Happy New Years all 
I think I'll hoist a few of that crap Canadian beer while waiting for the old lady to get home from work now now that the kid went to sleep


----------



## Vassili Zaitzev (Dec 31, 2009)

Happy New Year eveybody, have a good done guys and gals!


----------



## DerAdlerIstGelandet (Jan 1, 2010)

Well, we had a great party last night. Playing Presidents and Assholes for 4 hours though really did me in. Oh well I quit before I had way too much too drink! 

Anyhow Happy New Years everyone!


----------



## lesofprimus (Jan 1, 2010)

HAPPY NEW HANGOVER, I MEAN NEW YEAR!!!!!

My head hurts...


----------



## A4K (Jan 1, 2010)

Happy new year guys! Wish ya's all a happy and healthy 2010.


----------



## Marcel (Jan 1, 2010)

Happy New Year guys.


----------



## B-17engineer (Jan 1, 2010)

France had a pretty cool New Year display I saw on TV with lighting the Eiffel Tower up  

But they probably do that every year?


----------



## rochie (Jan 1, 2010)

best wishes for the new year to you all !


----------



## dirkpitt289 (Jan 1, 2010)

Happy new year to everyone.


----------



## Erich (Jan 1, 2010)

well I am awake and ready to put on the winter gear to bail out my patio from a good dump of rain and wind last night, everyone is dead beat asleep with hangovers

Happy Nude year guys !


----------



## Wurger (Jan 1, 2010)

Happy New Year to all of you !!!!


----------



## Crimea_River (Jan 1, 2010)

Happy New Year everyone, and thank-you!. Thanks for being fantastic forum mates, for your unsurpassed insights, your encouragement, tips, shared knowledge, comedic talents (well, mostly), and for the hours of entertainment in 2009!

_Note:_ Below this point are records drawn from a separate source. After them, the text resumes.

/-- A value of fn that Table 8-2 does not assign, of the opcodes whose fn field an instruction carries (R190): it is reported
before a bad field (Table 7-11). -/
def fnUnassigned (op : BitVec 8) (fn : BitVec 3) : Bool :=
  match op.toNat with
  | 0x40 | 0x41 | 0x79 | 0xB3 | 0xDB => decide (5 < fn.toNat)
  | 0x42 | 0x7B | 0x7D => decide (3 < fn.toNat)
  | 0x44 | 0x3A => decide (fn.toNat = 3)
  | 0x7C | 0x82 => decide (2 < fn.toNat)
  | 0x76 | 0xC9 => decide (fn.toNat = 7)
  | 0x51 | 0xA0 => decide (fn.toNat = 0)
  | _ => false

/-- A reserved scope code of an opcode whose b field carries a scope (R109). -/
def scopeUnassigned (op : BitVec 8) (sc : BitVec 3) : Bool :=
  match op.toNat with
  | 0x78 | 0x79 | 0x7B | 0x7D | 0x82 => decide (5 < sc.toNat)
  | _ => false

/-- Decode one slot word: the first row of Table 7-11 that applies is reported. -/
def decode (w : Word) : Except DecodeError Instr :=
  match decodeFields (bits w 24 8) (bits w 21 3) (bits w 14 7) (bits w 7 7) (bits w 0 7) with
  | .error .illegalEncoding =>
    .error (if fnUnassigned (bits w 24 8) (bits w 21 3) then .reservedFn
      else if scopeUnassigned (bits w 24 8) (bits w 0 3) then .reservedScope else .illegalEncoding)
  | r => r

/-- The instruction the decoder reads from a table row's word: the slot word alone is encoded, so `nbits` is 32. -/
def decodeTableWord (_nbits w : Nat) : Option Instr :=
  match decode (BitVec.ofNat 32 w) with
  | .ok i => some i
  | .error _ => none
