-- ==== Sys2Proof/Machine/Ops.lean ====
section
/-!
DEFINITION. The named operations over maps, memories, groups and regions, and taking an exception: the abort of regions
(spec/06 R152), the trap record (spec/16 R342 to R346) and the parking of the group, as one shared operation.
-/

namespace Sys2Proof.Machine

/-! ### Maps -/

/-- The datum under a key, or the given default. -/
def lookup {α : Type} (m : FMap α) (k : Nat) (d : α) : α :=
  match m with
  | [] => d
  | (j, v) :: r => if j = k then v else lookup r k d

/-- Whether a key is listed. -/
def hasKey {α : Type} (m : FMap α) (k : Nat) : Bool := m.any (fun e => e.1 == k)

/-- The datum under a key, if listed. -/
def find? {α : Type} (m : FMap α) (k : Nat) : Option α :=
  match m with
  | [] => none
  | (j, v) :: r => if j = k then some v else find? r k

/-- The map with `v` under `k`, keys rising. -/
def insertKey {α : Type} (m : FMap α) (k : Nat) (v : α) : FMap α :=
  match m with
  | [] => [(k, v)]
  | (j, w) :: r => if k < j then (k, v) :: (j, w) :: r else if j = k then (k, v) :: r else (j, w) :: insertKey r k v

/-- The map without a key. -/
def eraseKey {α : Type} (m : FMap α) (k : Nat) : FMap α :=
  match m with
  | [] => []
  | (j, w) :: r => if j = k then r else (j, w) :: eraseKey r k

/-- The lowest number below `n` that is no key. -/
def lowestFree {α : Type} (m : FMap α) (n : Nat) : Option Nat := (upTo n).find? (fun k => !hasKey m k)

/-! ### Memories -/

/-- What a byte that nothing has written reads as (DESIGN CHOICE, entry 1). -/
def unlistedByte : Byte := 0

/-- Read one byte. -/
def memRead (m : Memory) (a : Nat) : Byte := lookup m a unlistedByte

/-- Write one byte, keeping the canonical form. -/
def memWrite (m : Memory) (a : Nat) (b : Byte) : Memory :=
  if b = unlistedByte then eraseKey m a else insertKey m a b

/-- The canonical form: addresses strictly rising, no entry equal to what an unlisted address reads as. -/
def Memory.wf (m : Memory) : Bool :=
  match m with
  | [] => true
  | (_, b) :: [] => b != unlistedByte
  | (a, b) :: (a', b') :: r => b != unlistedByte && decide (a < a') && Memory.wf ((a', b') :: r)

/-- Read `n` bytes from `a`, lowest first. -/
def memBytes (m : Memory) (a : Nat) : Nat → List Byte
  | 0 => []
  | n + 1 => memRead m a :: memBytes m (a + 1) n

/-- Write bytes from `a`, lowest first. -/
def memPut (m : Memory) (a : Nat) : List Byte → Memory
  | [] => m
  | b :: bs => memPut (memWrite m a b) (a + 1) bs

/-- A little-endian number of `n` bytes at `a`. -/
def memNat (m : Memory) (a n : Nat) : Nat := leNat (memBytes m a n)

/-- Remove every entry of `[a, a + n)`: those bytes read as unlisted. -/
def memClear (m : Memory) (a n : Nat) : Memory := m.filter (fun c => !(decide (a ≤ c.1) && decide (c.1 < a + n)))

/-- A rising list of numbers with one more. -/
def insertNat (l : List Nat) (n : Nat) : List Nat :=
  match l with
  | [] => [n]
  | m :: r => if n < m then n :: m :: r else if n = m then m :: r else m :: insertNat r n

/-! ### Accessors -/

def getCore (s : State) (c : Nat) : Core := lookup s.cores c Core.reset
def setCore (s : State) (c : Nat) (k : Core) : State := { s with cores := insertKey s.cores c k }
def getDie (s : State) (d : Nat) : Die := lookup s.dies d Die.reset
def setDie (s : State) (d : Nat) (k : Die) : State := { s with dies := insertKey s.dies d k }
def getPart (s : State) (p : Nat) : Partition := lookup s.partitions p Partition.reset
def setPart (s : State) (p : Nat) (k : Partition) : State := { s with partitions := insertKey s.partitions p k }
def getGroup (s : State) (c g : Nat) : Group := lookup (getCore s c).groups g Group.vacant
def setGroup (s : State) (c g : Nat) (k : Group) : State :=
  let q := getCore s c
  setCore s c { q with groups := insertKey q.groups g k }
def getTeam (s : State) (c t : Nat) : Team := lookup (getCore s c).teams t Team.empty
def setTeam (s : State) (c t : Nat) (k : Team) : State :=
  let q := getCore s c
  setCore s c { q with teams := insertKey q.teams t k }
def getLaunch (s : State) (l : Nat) : Launch := lookup s.launches l Launch.empty
def setLaunch (s : State) (l : Nat) (k : Launch) : State := { s with launches := insertKey s.launches l k }
def getBundle (s : State) (l : Nat) : Bundle := lookup s.bundles l Bundle.empty
def setBundle (s : State) (l : Nat) (k : Bundle) : State := { s with bundles := insertKey s.bundles l k }
def getStream (s : State) (i : Nat) : Stream := lookup s.streams i Stream.reset
def setStream (s : State) (i : Nat) (k : Stream) : State := { s with streams := insertKey s.streams i k }
def getSlice (s : State) (d z : Nat) : Slice := lookup (getDie s d).slices z Slice.empty
def setSlice (s : State) (d z : Nat) (k : Slice) : State :=
  let q := getDie s d
  setDie s d { q with slices := insertKey q.slices z k }
def getChannel (s : State) (c n : Nat) : Channel := lookup (getCore s c).channels n Channel.idle
def setChannel (s : State) (c n : Nat) (k : Channel) : State :=
  let q := getCore s c
  setCore s c { q with channels := insertKey q.channels n k }
def getQuad (g : Group) (q : Nat) : Quad := lookup g.quads q (Quad.fresh 0)
def setQuad (g : Group) (q : Nat) (k : Quad) : Group := { g with quads := insertKey g.quads q k }

/-- The group (or supervisor lane) whose slot is being issued. -/
def curGroup (s : State) : Group := getGroup s s.cur.core s.cur.slot
/-- Replace the issuing group. -/
def setCur (s : State) (g : Group) : State := setGroup s s.cur.core s.cur.slot g
def curTeam (s : State) : Team := getTeam s s.cur.core (curGroup s).team
def setCurTeam (s : State) (t : Team) : State := setTeam s s.cur.core (curGroup s).team t
def curLaunch (s : State) : Launch := getLaunch s (curGroup s).launch
/-- The issuing slot is the supervisor lane's. -/
def isLane (s : State) : Bool := s.cur.slot == Config.laneSlot
/-- Supervisor mode: a supervisor group or the supervisor lane (R157, R158). -/
def isSuper (s : State) : Bool := isLane s || (curGroup s).super
/-- Die of a global core id. -/
def dieOf (c : Nat) : Nat := c / Config.coresPerDie
def curDie (s : State) : Nat := dieOf s.cur.core
/-- Append steps that are to occur before the next slot issues. -/
def pushDue (s : State) (l : List Due) : State := { s with due := s.due ++ l }
/-- Draw a free value. -/
def drawFree (s : State) : Word × State := (Config.freeWord s.free, { s with free := s.free + 1 })

/-! ### Control field of the issuing slot (Table 7-7) -/

def ctlStall (s : State) : Nat := fieldNat s.cur.ctl 0 3
def ctlLastA (s : State) : Bool := s.cur.ctl.getLsbD 3
def ctlLastB (s : State) : Bool := s.cur.ctl.getLsbD 4
def ctlAstr (s : State) : Bool := s.cur.ctl.getLsbD 5
def ctlGpred (s : State) : Nat := fieldNat s.cur.ctl 6 3
def ctlGneg (s : State) : Bool := s.cur.ctl.getLsbD 9

/-! ### Capabilities as words -/

/-- Decoded length: a LEN field of 0 encodes 2^44 (R8). -/
def capLen (c : Cap) : Nat := if c.len = 0#44 then 2 ^ 44 else c.len.toNat

/-- The 128 bits of a capability (Table 1-1). -/
def capBits (c : Cap) : BitVec 128 := c.obj ++ c.base ++ c.len ++ c.rights
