/-- An interlocked result, or an unmapping, supersedes the earlier results of its name (R165, R166). -/
def dropPending (pend : List Pending) (key : Nat) : List Pending := pend.filter (fun e => e.key != key)

/-- The clock until which a read by a slot of one stream waits for a result of the other (R173); 0 for none. -/
def pendingWait (pend : List Pending) (key clock : Nat) (astr : Bool) : Nat :=
  match pend.find? (fun e => e.key == key) with
  | none => 0
  | some e => if clock < e.readyAt && e.astr != astr then e.readyAt else 0

/-- Checking flags in force for a group (R183): bit 0 STALLCHK, bit 1 DEADCHK. -/
def stallChk (s : State) (c slot : Nat) : Bool :=
  (getLaunch s (getGroup s c slot).launch).flags.getLsbD 7 || (getCore s c).sbcheck.getLsbD 0
def deadChk (s : State) (c slot : Nat) : Bool :=
  (getLaunch s (getGroup s c slot).launch).flags.getLsbD 8 || (getCore s c).sbcheck.getLsbD 1

/-! ### Lanes of the issuing candidate -/

def qget (q : QReg) (i : Nat) : Word := if i = 0 then q.l0 else if i = 1 then q.l1 else if i = 2 then q.l2 else q.l3
def qset (q : QReg) (i : Nat) (w : Word) : QReg :=
  if i = 0 then { q with l0 := w } else if i = 1 then { q with l1 := w } else if i = 2 then { q with l2 := w } else { q with l3 := w }

/-- A uniform register, read at issue. -/
def readUnif (g : Group) (clock u : Nat) : Word :=
  ((pendingValue g.regs.pend (unifKey u) clock (some (wordReg (lookup g.regs.unif u 0)))).getD QReg.zero).l0

/-- Quads with an active lane, ascending. -/
def activeQuads (s : State) : List Nat := s.cur.quads.filter (fun q => (activeLanes s).any (fun i => i / 4 == q))

/-! ### Lane patterns (R168, R169) -/

/-- Source lane of lane `i` under pattern register `lp`. -/
def patLane (lp : BitVec 8) (i : Nat) : Nat :=
  let n := fieldNat lp 0 5
  match fieldNat lp 5 3 with
  | 0 => (i + n) % 32
  | 1 => n
  | 2 => i ^^^ n
  | _ => i ^^^ (2 ^ n - 1)

/-- Source lane of lane `i` for an operand field. -/
def fieldLane (g : Group) (f : BitVec 7) (i : Nat) : Nat :=
  if patOf f = 0 then i else patLane (lookup g.regs.lps (patOf f) 0) i

/-- A pattern of the field reaches a lane of another quad. -/
def crosses (s : State) (f : BitVec 7) : Bool :=
  (activeLanes s).any (fun i => fieldLane (curGroup s) f i / 4 != i / 4)

/-! ### Static checks (Table 7-11) -/

/-- The first row of Table 7-11 that the slot meets, as the code of a class-0x3 trap. -/
def slotFault (s : State) (o : OpInfo) : Option Nat :=
  let lit := s.cur.literal.isSome
  let broadcast := fun (f : BitVec 7) => patOf f != 0 && fieldNat (lookup (curGroup s).regs.lps (patOf f) 0) 5 3 == 1
  if o.fnBad then some 0x02
  else if s.cur.litCtl then some 0x10
  else if lit && (o.lit == 0 || o.bUsed || (s.cur.lmap == 3 && o.lit != 64)) then some 0x10
  else if ctlAstr s && !o.astr then some 0x10
  else if (match o.dst with | some f => broadcast f | none => false) then some 0x10
  else if o.pBad then some 0x10
  else if ctlLastA s && !isNamed o.srcA then some 0x10
  else if ctlLastB s && (lit || !isNamed o.srcB) then some 0x10
  else if o.scopeBad then some 0x05
  else if o.encBad then some 0x10
  else if o.kBad then some 0x10
  else if o.rangeBad then some 0x10
  else if o.p0 && (ctlGpred s != 0 || ctlGneg s) then some 0x10
  else if o.sup && !isSuper s then some 0x03
  else if o.noLane && isLane s then some 0x06
  else none

/-- The clock until which a slot waits for its guard, a result of the other stream (R173); 0 for none. -/
def guardWait (s : State) : Nat := pendingWait (curGroup s).regs.pend (predKey (ctlGpred s)) s.clock (ctlAstr s)

/-- The checks that precede an instruction's own: Table 7-11, a wait for the guard, then patterns across quads while parted (R169). -/
def checkSlot (s : State) (o : OpInfo) : Res Unit :=
  match slotFault s o with
  | some c => illegal c
  | none =>
    if guardWait s ≠ 0 then .error (.hold (.result (guardWait s)))
    else if isParted (curGroup s) &&
        ((o.srcA.toList ++ (if s.cur.literal.isSome then [] else o.srcB.toList) ++ o.srcD.toList ++ o.dst.toList).any (crosses s))
    then trapNow 4 0x06
    else .ok ()

/-! ### Reading lane registers -/

/-- A name's quad register as an issue at `clock` reads it; none when unmapped. -/
def readName (g : Group) (clock name quad : Nat) : Option QReg :=
  pendingValue g.regs.pend (8 * name + quad) clock (find? g.regs.lanes (8 * name + quad))

/-- The values of a name in every lane; an unmapped name, a lane beyond the group and an exited quad read 0. -/
def nameLanes (g : Group) (clock name : Nat) : Lanes :=
  (upTo 32).map (fun i =>
    if g.nquad ≤ i / 4 || (getQuad g (i / 4)).exited then 0
    else qget ((readName g clock name (i / 4)).getD QReg.zero) (i % 4))

/-- Apply a field's pattern: lane `i` takes lane f(i). -/
def permute (g : Group) (f : BitVec 7) (v : Lanes) : Lanes :=
  if patOf f = 0 then v else (upTo 32).map (fun i => laneVal v (fieldLane g f i))

/-- A source operand: a register field (with a name offset, for pairs), the same read in some lanes of the group whatever the lanes
active, a literal word, a predicate (1 or 0 in each lane), a uniform register, or a capability register, which gives no lane values. -/
inductive Src where
  | cap (k : Nat)
  | reg (f : BitVec 7) (k : Nat)
  | lanes (f : BitVec 7) (is : List Nat)
  | lit (w : Word)
  | pred (p : Nat)
  | unif (u : Nat)
deriving DecidableEq, Repr
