def execAtomb (op : BitVec 3) (d a : BitVec 5) (k : BitVec 4) (sc : BitVec 3) (s : State) : Out :=
  let wide := decide (3 < op.toNat)
  finishRelease s (atomicOp (atomInfo a sc (decide (5 < op.toNat))) d k sc.toNat (if wide then 8 else 4)
    (if op = 5 then 4 else if wide then 2 else 1)
    (fun old v => if wide then atombNew op.toNat old (pairNat v 0) (pairNat v 2) else atombNew op.toNat old (arg v 0).toNat 0))

def execFatom (op : BitVec 3) (d a : BitVec 5) (k : BitVec 4) (sc : BitVec 3) (s : State) : Out :=
  finishRelease s (atomicOp (atomInfo a sc (decide (3 < op.toNat))) d k sc.toNat 4 1
    (fun old v => fatomOp op.toNat old (arg v 0).toNat))

/-! ### Reductions (R276, R277) -/

/-- Reserve entries of the team's reduction log for ordered reductions, in lane order (R277); the log is kept as a list of entries, with no
bytes in memory (DESIGN CHOICE, entry 78). -/
def reserveLog (s : State) (ws : List Write) : State :=
  let t := curTeam s
  let es := (ws.filter isLogEntry).map (fun w =>
    (⟨w.obj, w.off, w.op - 32, wordOf (leNat w.bytes), false, s.cur.slot, (curRegion (curGroup s)).serial⟩ : FredEntry))
  if es.isEmpty then s else setCurTeam s { t with fredlog := t.fredlog ++ es }

/-- A reduction of the active lanes: held until its region commits; in the supervisor lane it performs at once. -/
def reductionOp (s : State) (o : OpInfo) (d : BitVec 5) (k : BitVec 4) (n op : Nat) : Res State :=
  match readSources s { o with rangeBad := dataBad s d (widthNames n) } (memSrcs o (dataSrcs d (widthNames n)) k) with
  | .error e => .error e
  | .ok (vals, t) => after (checkUnder s (memSrcs o (dataSrcs d (widthNames n)) k) []) <|
    let c := capAt (curGroup t) t.clock k.toNat
    match checkStore t c vals n 0x0A 2 with
    | .error e => .error e
    | .ok t =>
      let ws : List Write := (activeLanes t).map (fun i =>
        ⟨i, c.obj.toNat, objOff c (offOf vals i), n, 4, op, datumOf vals n i, false⟩)
      if decide (32 ≤ op) && decide ((curLaunch t).fredlog < (curTeam t).fredlog.length + ws.length) then
        .error (.trap { cls := 5, code := 0x04, lane := (firstLane t).getD 0, kind := 2 })
      else
        match translateWrites t t.cur.core ws with
        | .error e => .error e
        | .ok t =>
          match (if isLane t then performAll t ws
            else .ok (if ws.isEmpty then t else pushStore (reserveLog t ws) ws false 0)) with
          | .error e => .error e
          | .ok t => .ok (applyLast t o 1 0 (dstNames s (some (plainField d)) (widthNames n)))

def execAred (op : BitVec 3) (d a : BitVec 5) (k : BitVec 4) (w : BitVec 3) (s : State) : Out :=
  finish s (reductionOp s (memInfo a false (w != 2 && w != 3)) d k (widthBytes w) op.toNat)

def execFred (op : BitVec 3) (d a : BitVec 5) (k : BitVec 4) (s : State) : Out :=
  let ordered := !isLane s && (curLaunch s).flags.getLsbD 4
  finish s (reductionOp s { memInfo a false false with fnBad := decide (2 < op.toNat) } d k 4
    ((if ordered then 32 else 16) + op.toNat))

/-! ### Fences (R279) -/

def execFence (f sc : BitVec 3) (s : State) : Out :=
  let check : State → Res State := fun s =>
    match checkSlot s { fnBad := decide (3 < f.toNat), scopeBad := decide (5 < sc.toNat) } with
    | .error e => .error e
    | .ok () => match checkWait s [] with
      | .error e => .error e
      | .ok () => after (checkUnder s [] []) <| .ok (if (activeLanes s).isEmpty || f == 1 then s else acquireAt s sc.toNat)
  if f = 0 then finish s (check s) else finishRelease s check
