-- ==== Sys2Proof/Machine/Copy.lean ====
section
/-!
DEFINITION. Copy channels, batches, shadows (spec/04 R93 to R106, spec/12 R288 to R292): the instructions, and the steps of
a channel (COPY_START, COPY_WRITE_ACK, COPY_COMPLETE, COPY_PAGE_FAULT_HOLD, CHSTAT_ABORT, CHSTAT_RESUME, DRIVE_COMPLETION,
STORAGE_TIMEOUT).
-/

namespace Sys2Proof.Machine

/-! ### Descriptors (Table 4-2) -/

def copyWord (d : List Word) (i : Nat) : Nat := (d.getD i 0).toNat
def copyKind (d : List Word) : Nat := copyWord d 0 / 2 ^ 28
def copyQf (d : List Word) : Nat := copyWord d 0 / 2 ^ 26 % 4
def copySat (d : List Word) : Bool := (copyWord d 0).testBit 25
def srcScratch (d : List Word) : Bool := (copyWord d 0).testBit 23
def dstScratch (d : List Word) : Bool := (copyWord d 0).testBit 22
def srcReg (d : List Word) : Nat := copyWord d 0 / 2 ^ 18 % 16
def dstReg (d : List Word) : Nat := copyWord d 0 / 2 ^ 14 % 16
def copyLen (d : List Word) : Nat := copyWord d 3

/-- Bytes of FP32 data of one block, and of its encoded elements (R99). -/
def blockIn (qf : Nat) : Nat := if qf = 2 then 256 else 128
def blockOut (qf : Nat) : Nat := if qf = 1 then 16 else 32

/-- Blocks of a quantising or expanding copy. -/
def copyBlocks (d : List Word) : Nat := copyLen d / blockIn (copyQf d)

/-- The scale and superscale areas of a quantising or expanding copy: offset and size. -/
def scaleAreas (d : List Word) : List (Nat × Nat) :=
  (copyWord d 4, copyBlocks d) :: (if copyQf d = 2 then [(copyWord d 5, 4 * ((copyBlocks d + 255) / 256))] else [])

/-- The packed areas of a quantising or expanding copy: elements, scales and superscales. -/
def packedAreas (d : List Word) (elems : Nat) : List (Nat × Nat) := (elems, copyBlocks d * blockOut (copyQf d)) :: scaleAreas d

/-- Source ranges of a copy; a storage read has none in the module. -/
def srcRanges (d : List Word) : List (Nat × Nat) :=
  if copyKind d = 3 then [] else if copyKind d = 2 then packedAreas d (copyWord d 1) else [(copyWord d 1, copyLen d)]

/-- Destination ranges of a copy; a storage write has none in the module. -/
def dstRanges (d : List Word) : List (Nat × Nat) :=
  if copyKind d = 4 then [] else if copyKind d = 1 then packedAreas d (copyWord d 2) else [(copyWord d 2, copyLen d)]

/-- Bytes that the write pointer counts (R97). -/
def copyTotal (d : List Word) : Nat := if copyKind d = 1 then copyBlocks d * blockOut (copyQf d) else copyLen d

/-- Encodings of a descriptor that R95 refuses. -/
def copyBad (d : List Word) : Bool :=
  let k := copyKind d
  let q := k == 1 || k == 2
  let storage := k == 3 || k == 4
  decide (4 < k) || (q && copyQf d == 3) || (!q && copyQf d != 0) || (copySat d && !(k == 1 && copyQf d == 0))
    || copyWord d 0 % 2 ^ 12 != 0
    || copyWord d 6 / 2 ^ 16 != 0 || (!storage && copyWord d 6 != 0) || copyWord d 7 != 0 || copyLen d == 0
    || (q && ((copyWord d 1 % 4 != 0) || (copyWord d 2 % 4 != 0) || (copyWord d 4 % 4 != 0)
          || (copyQf d == 2 && copyWord d 5 % 4 != 0) || copyLen d % blockIn (copyQf d) != 0))

/-- Where a side of a copy lies: an object's id, or the scratchpad, and the start of its offsets. -/
def sideOf (scratch : Bool) (c : Cap) : Nat × Nat := if scratch then (Config.scratchObj, 0) else (c.obj.toNat, c.base.toNat)

/-- Overlapping source and destination with the destination above the source (R95). -/
def copyOverlap (d : List Word) (src dst : Cap) : Bool :=
  let a := sideOf (srcScratch d) src
  let b := sideOf (dstScratch d) dst
  srcScratch d == dstScratch d && a.1 == b.1 && (srcRanges d).any (fun x => (dstRanges d).any (fun y =>
    decide (a.2 + x.1 < b.2 + y.1) && decide (b.2 + y.1 < a.2 + x.1 + x.2)))

/-- The source range that gets right R: the scale and superscale areas of an expanding copy, which lie in the source too, get
right W (R95). -/
def readRanges (d : List Word) : List (Nat × Nat) := if copyKind d = 2 then (srcRanges d).take 1 else srcRanges d

/-- The check of one range of a copy at issue. -/
def checkRange (s : State) (scratch : Bool) (c : Cap) (lane need kind : Nat) (r : Nat × Nat) : Res Unit :=
  if scratch then
    if (curTeam s).size < r.1 + r.2 then .error (.trap { cls := 6, code := 0x03, lane := lane, obj := r.1 }) else .ok ()
  else checkAccess s c lane r.1 r.2 need kind false

/-- The capability registers that a copy reads at issue. -/
def copyCaps (d : List Word) : List Src :=
  (if srcScratch d || copyKind d == 3 then [] else [.cap (srcReg d)]) ++ (if dstScratch d || copyKind d == 4 then [] else [.cap (dstReg d)])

To the mods, great work keeping us straight and for shooting down the riff raff as soon as they popped up through the clouds.

Wishing everyone health and happiness in 2010!


----------



## Lucky13 (Jan 1, 2010)

Happy New Year my friends! May 2010 be prosperous year for you and you loved ones! Just got up after 12 hours sleep, but then, I had been up for 37.5 hours before that! 

And as always, may the best that you've ever seen, be the worst that you'll ever see!


----------



## wheelsup_cavu (Jan 6, 2010)

What a hangover... Hic
Happy New year everyone.


Wheels


----------